Exercise material>

@[simp] theorem consumeRun_resetHeld (s : State) (n : Nat) : (s.consumeRun n).resetHeld = s.resetHeld := (congrArg State.resetHeld (s.consumeRun_frame n) :)
@[simp] theorem consumeRun_clock (s : State) (n : Nat) : (s.consumeRun n).clock = s.clock := (congrArg State.clock (s.consumeRun_frame n) :)
@[simp] theorem consumeRun_park (s : State) (n : Nat) : (s.consumeRun n).park = s.park := (congrArg State.park (s.consumeRun_frame n) :)
@[simp] theorem consumeRun_rules (s : State) (n : Nat) : (s.consumeRun n).rules = s.rules := (congrArg State.rules (s.consumeRun_frame n) :)
@[simp] theorem consumeRun_segments (s : State) (n : Nat) : (s.consumeRun n).segments = s.segments := (congrArg State.segments (s.consumeRun_frame n) :)
@[simp] theorem consumeRun_lines (s : State) (n : Nat) : (s.consumeRun n).lines = s.lines := (congrArg State.lines (s.consumeRun_frame n) :)
@[simp] theorem consumeRun_register (s : State) (n : Nat) : (s.consumeRun n).register = s.register := (congrArg State.register (s.consumeRun_frame n) :)
@[simp] theorem consumeRun_ports (s : State) (n : Nat) : (s.consumeRun n).ports = s.ports := (congrArg State.ports (s.consumeRun_frame n) :)
@[simp] theorem consumeRun_attn (s : State) (n : Nat) : (s.consumeRun n).attn = s.attn := (congrArg State.attn (s.consumeRun_frame n) :)
@[simp] theorem consumeRun_agent (s : State) (n : Nat) : (s.consumeRun n).agent = s.agent := (congrArg State.agent (s.consumeRun_frame n) :)
@[simp] theorem consumeRun_flash (s : State) (n : Nat) : (s.consumeRun n).flash = s.flash := (congrArg State.flash (s.consumeRun_frame n) :)
@[simp] theorem consumeRun_loader (s : State) (n : Nat) : (s.consumeRun n).loader = s.loader := (congrArg State.loader (s.consumeRun_frame n) :)
@[simp] theorem consumeRun_handed (s : State) (n : Nat) : (s.consumeRun n).handed = s.handed := (congrArg State.handed (s.consumeRun_frame n) :)
@[simp] theorem consumeRun_engineResetDue (s : State) (n : Nat) : (s.consumeRun n).engineResetDue = s.engineResetDue := (congrArg State.engineResetDue (s.consumeRun_frame n) :)
@[simp] theorem consumeRun_segmentResetsDue (s : State) (n : Nat) : (s.consumeRun n).segmentResetsDue = s.segmentResetsDue := (congrArg State.segmentResetsDue (s.consumeRun_frame n) :)
@[simp] theorem consumeRun_freeDraws (s : State) (n : Nat) : (s.consumeRun n).freeDraws = s.freeDraws := (congrArg State.freeDraws (s.consumeRun_frame n) :)
@[simp] theorem consumeRun_pending (s : State) (n : Nat) : (s.consumeRun n).pending = s.pending := (congrArg State.pending (s.consumeRun_frame n) :)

Assignment> Write out the listing again. Keep every character the same.

Answer box>
@[simp] theorem consumeRun_resetHeld (s : State) (n : Nat) : (s.consumeRun n).resetHeld = s.resetHeld := (congrArg State.resetHeld (s.consumeRun_frame n) :)
@[simp] theorem consumeRun_clock (s : State) (n : Nat) : (s.consumeRun n).clock = s.clock := (congrArg State.clock (s.consumeRun_frame n) :)
@[simp] theorem consumeRun_park (s : State) (n : Nat) : (s.consumeRun n).park = s.park := (congrArg State.park (s.consumeRun_frame n) :)
@[simp] theorem consumeRun_rules (s : State) (n : Nat) : (s.consumeRun n).rules = s.rules := (congrArg State.rules (s.consumeRun_frame n) :)
@[simp] theorem consumeRun_segments (s : State) (n : Nat) : (s.consumeRun n).segments = s.segments := (congrArg State.segments (s.consumeRun_frame n) :)
@[simp] theorem consumeRun_lines (s : State) (n : Nat) : (s.consumeRun n).lines = s.lines := (congrArg State.lines (s.consumeRun_frame n) :)
@[simp] theorem consumeRun_register (s : State) (n : Nat) : (s.consumeRun n).register = s.register := (congrArg State.register (s.consumeRun_frame n) :)
@[simp] theorem consumeRun_ports (s : State) (n : Nat) : (s.consumeRun n).ports = s.ports := (congrArg State.ports (s.consumeRun_frame n) :)
@[simp] theorem consumeRun_attn (s : State) (n : Nat) : (s.consumeRun n).attn = s.attn := (congrArg State.attn (s.consumeRun_frame n) :)
@[simp] theorem consumeRun_agent (s : State) (n : Nat) : (s.consumeRun n).agent = s.agent := (congrArg State.agent (s.consumeRun_frame n) :)
@[simp] theorem consumeRun_flash (s : State) (n : Nat) : (s.consumeRun n).flash = s.flash := (congrArg State.flash (s.consumeRun_frame n) :)
@[simp] theorem consumeRun_loader (s : State) (n : Nat) : (s.consumeRun n).loader = s.loader := (congrArg State.loader (s.consumeRun_frame n) :)
@[simp] theorem consumeRun_handed (s : State) (n : Nat) : (s.consumeRun n).handed = s.handed := (congrArg State.handed (s.consumeRun_frame n) :)
@[simp] theorem consumeRun_engineResetDue (s : State) (n : Nat) : (s.consumeRun n).engineResetDue = s.engineResetDue := (congrArg State.engineResetDue (s.consumeRun_frame n) :)
@[simp] theorem consumeRun_segmentResetsDue (s : State) (n : Nat) : (s.consumeRun n).segmentResetsDue = s.segmentResetsDue := (congrArg State.segmentResetsDue (s.consumeRun_frame n) :)
@[simp] theorem consumeRun_freeDraws (s : State) (n : Nat) : (s.consumeRun n).freeDraws = s.freeDraws := (congrArg State.freeDraws (s.consumeRun_frame n) :)
@[simp] theorem consumeRun_pending (s : State) (n : Nat) : (s.consumeRun n).pending = s.pending := (congrArg State.pending (s.consumeRun_frame n) :)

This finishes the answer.